Examples of materials of the metal plate and the metal foil may
include metal such as copper, stainless steel, aluminum, nickel,
tin, lead, gold, silver, iron, titanium, and alloy including at
least one type of the above-described metal. As to the plastic
plate, in order to suppress permeation of water, it is preferred to
use a plastic plate having a surface coated with a film such as an
SiON film and an SiN film. Note that the substrate 10 may be rigid
or flexible. Further, in the organic electroluminescence element,
the substrate 10 is not limited to a substrate such as a
transparent glass substrate and a transparent plastic substrate,
but the substrate 10 can be made of material which may have
relatively high mechanical strength, be inexpensive, and have a gas
barrier property, chemical resistance, and heat resistance.
Further, in a case where the substrate 10 is made of material
having electrical conductivity such as a metal plate and metal
foil, the substrate 10 may serve as a part of the first electrode
20 or as the first electrode 20 per se.
[0047] In a case where the substrate 10 is formed of a glass
substrate, unevenness of the surface of the substrate 10 may cause
a leak current of the organic electroluminescence element (i.e. may
cause deterioration of the organic electroluminescence element).

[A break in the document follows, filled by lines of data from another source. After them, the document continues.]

theorem LaneClosed.registersInRange : LaneClosed fun _ => Lane.registersInRange where
  fatal := fun _ _ h => h
  cnt := fun _ _ _ h => h
  start := fun m l v h => by
    obtain ⟨-, hs, -, hp, hl, -⟩ := laneStart_keeps m { l with cnt := v }
    exact Lane.registersInRange_of_eq h ⟨hs, hp, hl⟩
  src := fun _ v ⟨_, h⟩ => ⟨maskAddr_maskAddr v, h⟩
  tmr := fun _ _ h => h
  loopPos := fun _ v ⟨hs, _, _, hl⟩ => ⟨hs, (loopBytes_range v).1, (loopBytes_range v).2, hl⟩
  length := fun _ v ⟨hs, hp, hp', _⟩ => ⟨hs, hp, hp', lengthBytes_range v⟩
  gen := fun m g l h => by
    obtain ⟨hs, -, hp, hl, -⟩ := genStep_keeps m g l
    exact Lane.registersInRange_of_eq h ⟨hs, hp, hl⟩
  psg := fun _ _ h => h
  run := fun m g l _ h => by
    obtain ⟨hs, -, hp, hl, -⟩ := laneAdvance_keeps m g l
    exact Lane.registersInRange_of_eq h ⟨hs, hp, hl⟩
  reset := by decide

theorem capRun_registersInRange (fmt8 oneshot : Bool) (sample : Int) (c : Capture) (m : List Host.Cell)
    (h : c.registersInRange) : (capRun fmt8 oneshot sample c m).cap.registersInRange := by
  refine capRun_holds (P := fun c _ => c.registersInRange) fmt8 oneshot sample ?_ (fun _ _ h => h)
    (fun _ _ _ _ h => h) (fun _ _ _ h => h) ?_ ?_ c m h
  · rintro c m b ⟨hc, hd, h4, hl, hu, hw⟩ -
    refine ⟨hc, hd, h4, hl, hu, ?_⟩
    dsimp only
    split <;> omega
  · rintro c m ⟨hc, hd, h4, hl, hu, hw⟩
    exact ⟨maskCapCnt_clearCapEnable hc, hd, h4, hl, hu, Nat.zero_lt_of_lt hw⟩
  · rintro c m ⟨hc, hd, h4, hl, hu, hw⟩
    exact ⟨hc, hd, h4, hl, hu, Nat.zero_lt_of_lt hw⟩

theorem CapClosed.registersInRange : CapClosed fun _ => Capture.registersInRange where
  fatal := fun _ _ h => h
  cnt := fun _ v _ ⟨_, h⟩ => ⟨maskCapCnt_maskCapCnt v, h⟩
  start := fun _ v ⟨_, hd, h4, hl, hu, hw⟩ => ⟨maskCapCnt_maskCapCnt v, hd, h4, hl, hu, Nat.zero_lt_of_lt hw⟩
  dst := fun _ v ⟨hc, _, h⟩ => ⟨hc, maskAddr_maskAddr v, h⟩
  tmr := fun _ _ h => h
  length := fun _ v ⟨hc, hd, _, _, _, hw⟩ =>
    have ⟨h4, hl, hu⟩ := capLengthBytes_range v
    ⟨hc, hd, h4, hl, hu, hw⟩
  run := capRun_registersInRange
  reset := by decide

theorem Closed.soundcntMasked : Closed fun s => maskSoundcnt s.soundcnt = s.soundcnt := by
  constructor
  case soundcnt => exact fun _ v _ _ => maskSoundcnt_maskSoundcnt v
  case reset => exact fun _ _ => show maskSoundcnt 0 = 0 by decide
  all_goals -- the other moves leave SOUNDCNT alone
    intros
    rename_i h
    simpa [State.laneStep, State.runCap, State.releaseTrack, State.finishStep] using h

/-! ### Run state -/

theorem LaneClosed.runStateInRange : LaneClosed fun _ => Lane.runStateInRange where
  fatal := fun _ _ h => h
  cnt := fun _ _ _ h => h
  start := fun m _ _ ⟨_, ha, hb, _, hp, hl, _⟩ => laneStart_runState m ha hb hp hl
  src := fun _ _ h => h
  tmr := fun _ _ h => h
  loopPos := fun _ v ⟨hc, ha, hb, hf, _, hl⟩ => ⟨hc, ha, hb, hf, (loopBytes_range v).1, hl⟩
  length := fun _ v ⟨hc, ha, hb, hf, hp, _, hn⟩ => ⟨hc, ha, hb, hf, hp, (lengthBytes_range v).1, hn⟩
  gen := fun m g _ h => genStep_runState m g h
  psg := fun _ d h => stepPsg_runState d h
  run := fun m g _ _ h => laneAdvance_runState m g h
  reset := by decide

/-- FINAL clamps: neither the bias nor the 10-bit output is on (R246; log 13). -/
theorem State.signed16_final (s : State) (o : Int) : signed16 (s.final o) := by
  simp only [State.final, Config.applyBias, Config.degrade10bit, Bool.false_eq_true, if_false, clamp, signed16]
  omega

theorem Closed.outInRange : Closed fun s => signed16 s.out.1 ∧ signed16 s.out.2 := by
  constructor
  case finish => exact fun s _ _ _ => ⟨s.signed16_final _, s.signed16_final _⟩
  case reset => exact fun _ _ => ⟨signed16_zero, signed16_zero⟩
  all_goals -- the other moves leave the output pair alone
    intros
    rename_i h
    simpa [State.laneStep, State.runCap, State.releaseTrack] using h

/-! ### Timers -/

/-- The bound of a lane's timer (R34, R191), `live` that no fatal error is set. -/
abbrev Lane.timerInRange (live : Prop) (l : Lane) : Prop :=
  l.timer < Config.timerWrap + Config.tickCycles ∧ (live → keyon l.cnt = true → l.timer < Config.timerWrap)

/-- The bound of a capture unit's timer (R42), `live` that no fatal error is set. -/
abbrev Capture.timerInRange (live : Prop) (c : Capture) : Prop :=
  live → capEnable c.cnt = true → c.timer < Config.timerWrap

/-- A timer below the wrap is in range. -/
theorem Lane.timerInRange_of_lt {l : Lane} (live : Prop) (h : l.timer < Config.timerWrap) : l.timerInRange live :=
  ⟨Nat.lt_add_right _ h, fun _ _ => h⟩

theorem LaneClosed.timerInRange : LaneClosed Lane.timerInRange where
  fatal := fun _ _ ⟨hb, h⟩ => ⟨hb, fun _ => h trivial⟩
  cnt := fun l v hv ⟨hb, h⟩ => ⟨hb, fun live hk => h live (hv.resolve_left (by simpa using hk))⟩
  start := fun m l v _ => by
    obtain ⟨-, -, -, -, -, ht⟩ := laneStart_keeps m { l with cnt := v }
    exact Lane.timerInRange_of_lt _ (ht ▸ l.tmr.isLt)
  src := fun _ _ h => h
  tmr := fun _ _ h => h
  loopPos := fun _ _ h => h
  length := fun _ _ h => h
  gen := fun m g l ⟨hb, h⟩ => by
    obtain ⟨-, -, -, -, ht, hc⟩ := genStep_keeps m g l
    rw [Lane.timerInRange, ht]
    refine ⟨hb, fun live hk => h live ?_⟩
    rcases hc with hc | hc
    · rwa [hc] at hk
    · rw [hc, clearKeyon_keyon] at hk
      exact absurd hk (by decide)
  psg := fun _ _ h => h
  run := fun m g l hk ⟨_, h⟩ => laneAdvance_timer m g l (h trivial hk)
  reset := by decide

/-- CAP_RUN of an enabled unit brings its timer below the wrap, unless it stops or is abandoned; of a disabled one, the
unit stays disabled (R271 to R274). -/
theorem capRun_timerInRange (fmt8 oneshot : Bool) (sample : Int) (c : Capture) (m : List Host.Cell)
    (h : c.timerInRange True) :
    (capRun fmt8 oneshot sample c m).cap.timerInRange ((capRun fmt8 oneshot sample c m).err = none) := by
  intro he hc
  obtain ⟨-, -, -, hcnt⟩ := capRun_keeps fmt8 oneshot sample c m
  rcases hcnt with hcnt | hcnt
  · exact (capRun_timer fmt8 oneshot sample c m (h trivial (hcnt ▸ hc))).2 he hc
  · rw [hcnt, clearCapEnable_capEnable] at hc
    exact absurd hc (by decide)

theorem CapClosed.timerInRange : CapClosed Capture.timerInRange where
  fatal := fun _ _ h _ => h trivial
  cnt := fun c v hv h live hc => h live (hv.resolve_left (by simpa using hc))
  start := fun c _ _ _ _ => c.tmr.isLt
  dst := fun _ _ h => h
  tmr := fun _ _ h => h
  length := fun _ _ h => h
  run := capRun_timerInRange
  reset := by decide

/-! ### The offset of a capture unit -/

theorem capRun_offsetBelowLength (fmt8 oneshot : Bool) (sample : Int) (c : Capture) (m : List Host.Cell)
    (h : c.offsetBelowLength) : (capRun fmt8 oneshot sample c m).cap.offsetBelowLength := by
  refine capRun_holds (P := fun c _ => c.offsetBelowLength) fmt8 oneshot sample ?_ (fun _ _ h => h)
    (fun _ _ _ _ h => h) (fun _ _ _ h => h) (fun _ _ h => Nat.zero_lt_of_lt h) (fun _ _ h => Nat.zero_lt_of_lt h) c m h
  intro c m b h _
  unfold Capture.offsetBelowLength at h ⊢
  dsimp only
  split <;> omega

/-- The offset of unit `u` is below its length. -/
abbrev State.offsetBelow (u : CapIx) (s : State) : Prop := (s.cap u).offsetBelowLength

theorem State.offset_of_eq {s t : State} {u : CapIx} (h : s.offsetBelow u) (e : t.cap u = s.cap u) : t.offsetBelow u := by
  rw [State.offsetBelow, e]
  exact h

/-- The voice engine moves no offset and no length. -/
theorem State.offset_of_voiceKeeps {s t : State} {u : CapIx} (k : s.voiceKeeps t) (h : s.offsetBelow u) :
    t.offsetBelow u := by
  obtain ⟨-, -, -, -, -, -, -, -, -, hc⟩ := k
  obtain ⟨x, e⟩ := hc u
  rw [State.offsetBelow, e]
  exact h

/-- POPULATE is of the voice engine (R322). -/
theorem State.voiceKeeps.populate {s t : State} (h : s.voiceKeeps t) (n : Int) (ev : Event) (rt : ResolvedTimbre) :
    s.voiceKeeps (t.populate n ev rt) := by
  unfold State.populate
  split
  · exact h.raise _
  · split
    · split
      exacts [h.raise _, (h.setVoice _ _).programLane ..]
    all_goals exact h.raise _

@[simp] theorem State.cap_returning (s : State) (n : Option LaneIx) (u : CapIx) : (s.returning n).cap u = s.cap u := by
  cases n <;> rfl

@[simp] theorem State.cap_reqch (s : State) (category : Category) (track : Nat) (u : CapIx) :
    (s.reqch category track).2.cap u = s.cap u := by
  unfold State.reqch
  split <;> simp

@[simp] theorem State.cap_hostWrite (s : State) (a : Word) (b : Byte) (u : CapIx) :
    (s.hostWrite a b).cap u = s.cap u := by
  unfold State.hostWrite
  split <;> simp [State.cap]

@[simp] theorem State.cap_loadEvents (s : State) (events : List Event) (u : CapIx) :
    (s.loadEvents events).cap u = s.cap u := by
  unfold State.loadEvents
  split <;> simp [State.cap]

/-- LANE_RUN leaves the capture units alone (R191). -/
@[simp] theorem State.cap_runLane (s : State) (n : LaneIx) (u : CapIx) : (s.runLane n).cap u = s.cap u := by
  unfold State.runLane
  dsimp only
  split
  · exact Closed.andThen (P := fun t => t.cap u = s.cap u) (by simp) fun _ h => (State.cap_setLaneValue ..).trans h
  · simp

@[simp] theorem State.cap_runLanes (ns : List LaneIx) (s : State) (u : CapIx) : (s.runLanes ns).cap u = s.cap u := by
  induction ns generalizing s with
  | nil => rfl
  | cons n ns ih => exact Closed.andThen (P := fun t => t.cap u = s.cap u) (by simp) fun _ h => (ih _).trans h

@[simp] theorem State.cap_outputSelect (s : State) (side : Side) (u : CapIx) :
    (s.outputSelect side).cap u = s.cap u := by
  unfold State.outputSelect
  split <;> simp [State.outMixer, State.outCh1, State.outCh3, State.outCh1Ch3]

/-- Only the address of its register reaches the length of a unit (R121). -/
theorem reg16_capLen {a : Word} {u : CapIx} (h : reg16 a = some (.capLen u)) : a = Config.addrCapLen u := by
  unfold reg16 at h
  split_ifs at h <;> simp only [Option.some.injEq, Reg16.capLen.injEq, reduceCtorEq] at h <;> (subst h; assumption)

section

variable {s : State} {u : CapIx} (h : s.offsetBelow u)
include h

/-- Only a write of the unit itself can move its offset or its length. -/
theorem State.offset_setCap {w : CapIx} {x : Capture} (hx : w = u → x.offsetBelowLength) :
    (s.setCap w x).offsetBelow u := by
  rw [State.offsetBelow, State.cap_setCap]
  split
  exacts [hx ‹_›, h]

theorem State.offset_runCap (w : CapIx) (fmt8 oneshot : Bool) : (s.runCap w fmt8 oneshot).offsetBelow u := by
  rw [State.offsetBelow, State.runCap, State.cap_commitCap]
  split
  · rename_i e
    exact capRun_offsetBelowLength _ _ _ _ _ (e ▸ h)
  · exact h

theorem State.offset_feedCap (w : CapIx) : (s.feedCap w).offsetBelow u := by
  unfold State.feedCap
  dsimp only
  split
  exacts [State.offset_runCap h _ _ _, h]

Therefore, in the case where a glass substrate is used for the
substrate 10, it is preferred to prepare a glass substrate for
device formation which is highly-polished such that the surface has
sufficiently small roughness. With regard to the surface roughness
of the surface of the substrate 10, an arithmetic average roughness
Ra defined in JIS B 0601-2001 (ISO 4287-1997) is preferably 10 nm
or less and is more preferably several nm or less. In contrast,
when a plastic plate is used for the substrate 10, it is possible
to obtain a substrate which has an arithmetical average roughness
Ra of the surface that is several nm or less, at lower cost,
without performing highly precise polishing particularly.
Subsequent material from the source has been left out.